= Weird Canada =

Blog celebrating Canadian emerging music, literature, space, ideas and art

Weird Canada is a blog that celebrates Canadian emerging music, literature, spaces, ideas, and art. It was founded in 2009 by Aaron Levin and Marie LeBlanc-Flanagan in Edmonton, Alberta.

==Background==
In 2011, Weird Canada won CBC Radio 3's Searchlight competition for Best Canadian Music Website. As of 2012, the blog is completely bilingual in English and French.

In 2011 and 2012, Levin was a judge on the Polaris Music Prize panel.
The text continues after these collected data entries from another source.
@[simp] theorem sendRound_kept (s : State) (j : Job) (local_ : Nat) (epoch : BitVec 8) (value : Bool) (r : Nat) :
    (s.sendRound j local_ epoch value r).kept = s.kept := by
  unfold State.sendRound
  exact each_kept (by simp) s

@[simp] theorem State_advanceExch_kept (s : State) (j : Option Job) (gate local_ : Nat) (epoch : BitVec 8) : (State.advanceExch s j gate local_ epoch).kept = s.kept := by
  unfold State.advanceExch
  try dsimp only
  repeat' first
    | rfl
    | (simp; done)
    | split
    | ((try simp) <;> rw [each_kept])
    | ((try simp) <;> rw [foldl_kept])
    | intro _
    | (simp only [kept_mk, kept_fold])

@[simp] theorem State_markBoundary_kept (s : State) (n : Nat) : (State.markBoundary s n).kept = s.kept := by
  unfold State.markBoundary
  try dsimp only
  repeat' first
    | rfl
    | (simp; done)
    | split
    | ((try simp) <;> rw [each_kept])
    | ((try simp) <;> rw [foldl_kept])
    | intro _
    | (simp only [kept_mk, kept_fold])

@[simp] theorem State_localComplete_kept (s : State) (n : Nat) : (State.localComplete s n).kept = s.kept := by
  unfold State.localComplete
  try dsimp only
  repeat' first
    | rfl
    | (simp; done)
    | split
    | ((try simp) <;> rw [each_kept])
    | ((try simp) <;> rw [foldl_kept])
    | intro _
    | (simp only [kept_mk, kept_fold])

@[simp] theorem settleGate_kept (s : State) (n : Nat) : (s.settleGate n).kept = s.kept := by
  have one (t : State) : (let g := t.gate n
    if g.state = 1 ∧ g.count = g.target then
      (if !g.scope then (t.setGate n g.complete).markBoundary n
       else if t.isVerdict n then t
       else
         let u := if (t.exch n g.epoch).formed then t else t.localComplete n
         if (u.exch n g.epoch).ready then (((u.setExch n g.epoch {}).setGate n g.complete).markBoundary n) else u)
    else t).kept = t.kept := by
    dsimp only
    repeat' first | rfl | (simp; done) | split
  exact (one _).trans (one s)

@[simp] theorem State_completeVerdict_kept (s : State) (n : Nat) : (State.completeVerdict s n).kept = s.kept := by
  unfold State.completeVerdict
  try dsimp only
  repeat' first
    | rfl
    | (simp; done)
    | split
    | ((try simp) <;> rw [each_kept])
    | ((try simp) <;> rw [foldl_kept])
    | intro _
    | (simp only [kept_mk, kept_fold])

@[simp] theorem State_overCommit_kept (s : State) (n : Nat) (e : BitVec 8) : (State.overCommit s n e).kept = s.kept := by
  unfold State.overCommit
  try dsimp only
  repeat' first
    | rfl
    | (simp; done)
    | split
    | ((try simp) <;> rw [each_kept])
    | ((try simp) <;> rw [foldl_kept])
    | intro _
    | (simp only [kept_mk, kept_fold])

@[simp] theorem State_signalGate_kept (s : State) (n : Nat) (e : BitVec 8) : (State.signalGate s n e).kept = s.kept := by
  unfold State.signalGate
  try dsimp only
  repeat' first
    | rfl
    | (simp; done)
    | split
    | ((try simp) <;> rw [each_kept])
    | ((try simp) <;> rw [foldl_kept])
    | intro _
    | (simp only [kept_mk, kept_fold])

@[simp] theorem State_tickGate_kept (s : State) (n : Nat) : (State.tickGate s n).kept = s.kept := by
  unfold State.tickGate
  try dsimp only
  repeat' first
    | rfl
    | (simp; done)
    | split
    | ((try simp) <;> rw [each_kept])
    | ((try simp) <;> rw [foldl_kept])
    | intro _
    | (simp only [kept_mk, kept_fold])

@[simp] theorem State_resetGates_kept (s : State) (k : Course) : (State.resetGates s k).kept = s.kept := by
  unfold State.resetGates
  try dsimp only
  repeat' first
    | rfl
    | (simp; done)
    | split
    | ((try simp) <;> rw [each_kept])
    | ((try simp) <;> rw [foldl_kept])
    | intro _
    | (simp only [kept_mk, kept_fold])
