theorem restore_keeps {r0 : State} (s : State) (k : Course) (b : SecBody) (hk : Keeps r0 s) : Keeps r0 (State.restore s k b) := by
  unfold State.restore
  try dsimp only
  repeat' first
    | with_reducible assumption
    | (simp only [keeps_eq]; simp; done)
    | (simp; done)
    | (simp; with_reducible assumption)
    | split
    | with_reducible apply setByte_keeps
    | with_reducible apply setBytes_keeps
    | with_reducible apply zeroBytes_keeps
    | with_reducible apply setElem_keeps
    | with_reducible apply copyBytes_keeps
    | with_reducible apply moduleReset_keeps
    | with_reducible apply lose_keeps
    | with_reducible apply allOff_keeps
    | with_reducible apply unfed_keeps
    | with_reducible apply refuseImage_keeps
    | with_reducible apply svnWaiting_keeps
    | with_reducible apply commitOut_keeps
    | with_reducible apply correctLine_keeps
    | with_reducible apply addTile_keeps
    | with_reducible apply takeAddend_keeps
    | with_reducible apply lineOp_keeps
    | with_reducible apply vaWrite_keeps
    | with_reducible apply evict_keeps
    | with_reducible apply beginCommit_keeps
    | with_reducible apply writePatch_keeps
    | with_reducible apply startSecuring_keeps
    | with_reducible apply each_keeps
    | with_reducible apply foldl_keeps
    | intro _
    | simp

theorem reemit_keeps {r0 : State} (s : State) (c : Nat) (k : Course) (hk : Keeps r0 s) : Keeps r0 (State.reemit s c k) := by
  unfold State.reemit
  try dsimp only
  repeat' first
    | with_reducible assumption
    | (simp only [keeps_eq]; simp; done)
    | (simp; done)
    | (simp; with_reducible assumption)
    | split
    | with_reducible apply setByte_keeps
    | with_reducible apply setBytes_keeps
    | with_reducible apply zeroBytes_keeps
    | with_reducible apply setElem_keeps
    | with_reducible apply copyBytes_keeps
    | with_reducible apply moduleReset_keeps
    | with_reducible apply lose_keeps
    | with_reducible apply allOff_keeps
    | with_reducible apply unfed_keeps
    | with_reducible apply refuseImage_keeps
    | with_reducible apply svnWaiting_keeps
    | with_reducible apply commitOut_keeps
    | with_reducible apply correctLine_keeps
    | with_reducible apply addTile_keeps
    | with_reducible apply takeAddend_keeps
    | with_reducible apply lineOp_keeps
    | with_reducible apply vaWrite_keeps
    | with_reducible apply evict_keeps
    | with_reducible apply beginCommit_keeps
    | with_reducible apply writePatch_keeps
    | with_reducible apply startSecuring_keeps
    | with_reducible apply restore_keeps
    | with_reducible apply each_keeps
    | with_reducible apply foldl_keeps
    | intro _
    | simp

theorem restoreJob_keeps {r0 : State} (s : State) (jb : Job) (n : BitVec 64) (hk : Keeps r0 s) : Keeps r0 (State.restoreJob s jb n) := by
  unfold State.restoreJob
  try dsimp only
  repeat' first
    | with_reducible assumption
    | (simp only [keeps_eq]; simp; done)
    | (simp; done)
    | (simp; with_reducible assumption)
    | split
    | with_reducible apply setByte_keeps
    | with_reducible apply setBytes_keeps
    | with_reducible apply zeroBytes_keeps
    | with_reducible apply setElem_keeps
    | with_reducible apply copyBytes_keeps
    | with_reducible apply moduleReset_keeps
    | with_reducible apply lose_keeps
    | with_reducible apply allOff_keeps
    | with_reducible apply unfed_keeps
    | with_reducible apply refuseImage_keeps
    | with_reducible apply svnWaiting_keeps
    | with_reducible apply commitOut_keeps
    | with_reducible apply correctLine_keeps
    | with_reducible apply addTile_keeps
    | with_reducible apply takeAddend_keeps
    | with_reducible apply lineOp_keeps
    | with_reducible apply vaWrite_keeps
    | with_reducible apply evict_keeps
    | with_reducible apply beginCommit_keeps
    | with_reducible apply writePatch_keeps
    | with_reducible apply startSecuring_keeps
    | with_reducible apply restore_keeps
    | with_reducible apply reemit_keeps
    | with_reducible apply each_keeps
    | with_reducible apply foldl_keeps
    | intro _
    | simp

theorem unmapPage_keeps {r0 : State} (s : State) (owner : BitVec 12) (p : Nat) (hk : Keeps r0 s) : Keeps r0 (State.unmapPage s owner p) := by
  unfold State.unmapPage
  try dsimp only
  repeat' first
    | with_reducible assumption
    | (simp only [keeps_eq]; simp; done)
    | (simp; done)
    | (simp; with_reducible assumption)
    | split
    | with_reducible apply setByte_keeps
    | with_reducible apply setBytes_keeps
    | with_reducible apply zeroBytes_keeps
    | with_reducible apply setElem_keeps
    | with_reducible apply copyBytes_keeps
    | with_reducible apply moduleReset_keeps
    | with_reducible apply lose_keeps
    | with_reducible apply allOff_keeps
    | with_reducible apply unfed_keeps
    | with_reducible apply refuseImage_keeps
    | with_reducible apply svnWaiting_keeps
    | with_reducible apply commitOut_keeps
    | with_reducible apply correctLine_keeps
    | with_reducible apply addTile_keeps
    | with_reducible apply takeAddend_keeps
    | with_reducible apply lineOp_keeps
    | with_reducible apply vaWrite_keeps
    | with_reducible apply evict_keeps
    | with_reducible apply beginCommit_keeps
    | with_reducible apply writePatch_keeps
    | with_reducible apply startSecuring_keeps
    | with_reducible apply restore_keeps
    | with_reducible apply reemit_keeps
    | with_reducible apply restoreJob_keeps
    | with_reducible apply each_keeps
    | with_reducible apply foldl_keeps
    | intro _
    | simp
In 2012, LeBlanc-Flanagan incorporated Wyrd Arts Initiatives, a national nonprofit with a mandate to "encourage, document and connect creative expression across Canada" with a focus on emerging and DIY arts communities. The organization presents music showcases both independently and in partnership with festivals and other organizations, creates resources for the independent and emerging arts community, and continues to publish the Weird Canada web site. LeBlanc-Flanagan has been the Executive Director of Wyrd Arts Initiatives since its inception. The organization is supported by over 450 volunteers (from Victoria to Nunavut) and continues to spark dialogue and change relating to accessibility, inclusivity, organizational openness, and responsive community building.

Canadian indie musicians Grimes, Mac DeMarco and Sean Nicholas Savage got their first exposure through Weird Canada.

==Wyrd Distro==

A $50,000 grant from FACTOR went into the creation of Wyrd Distro in 2014. The Wyrd Distro is a nationwide music distribution service that allows music fans to buy physical releases from the bands that are featured on Weird Canada's blog.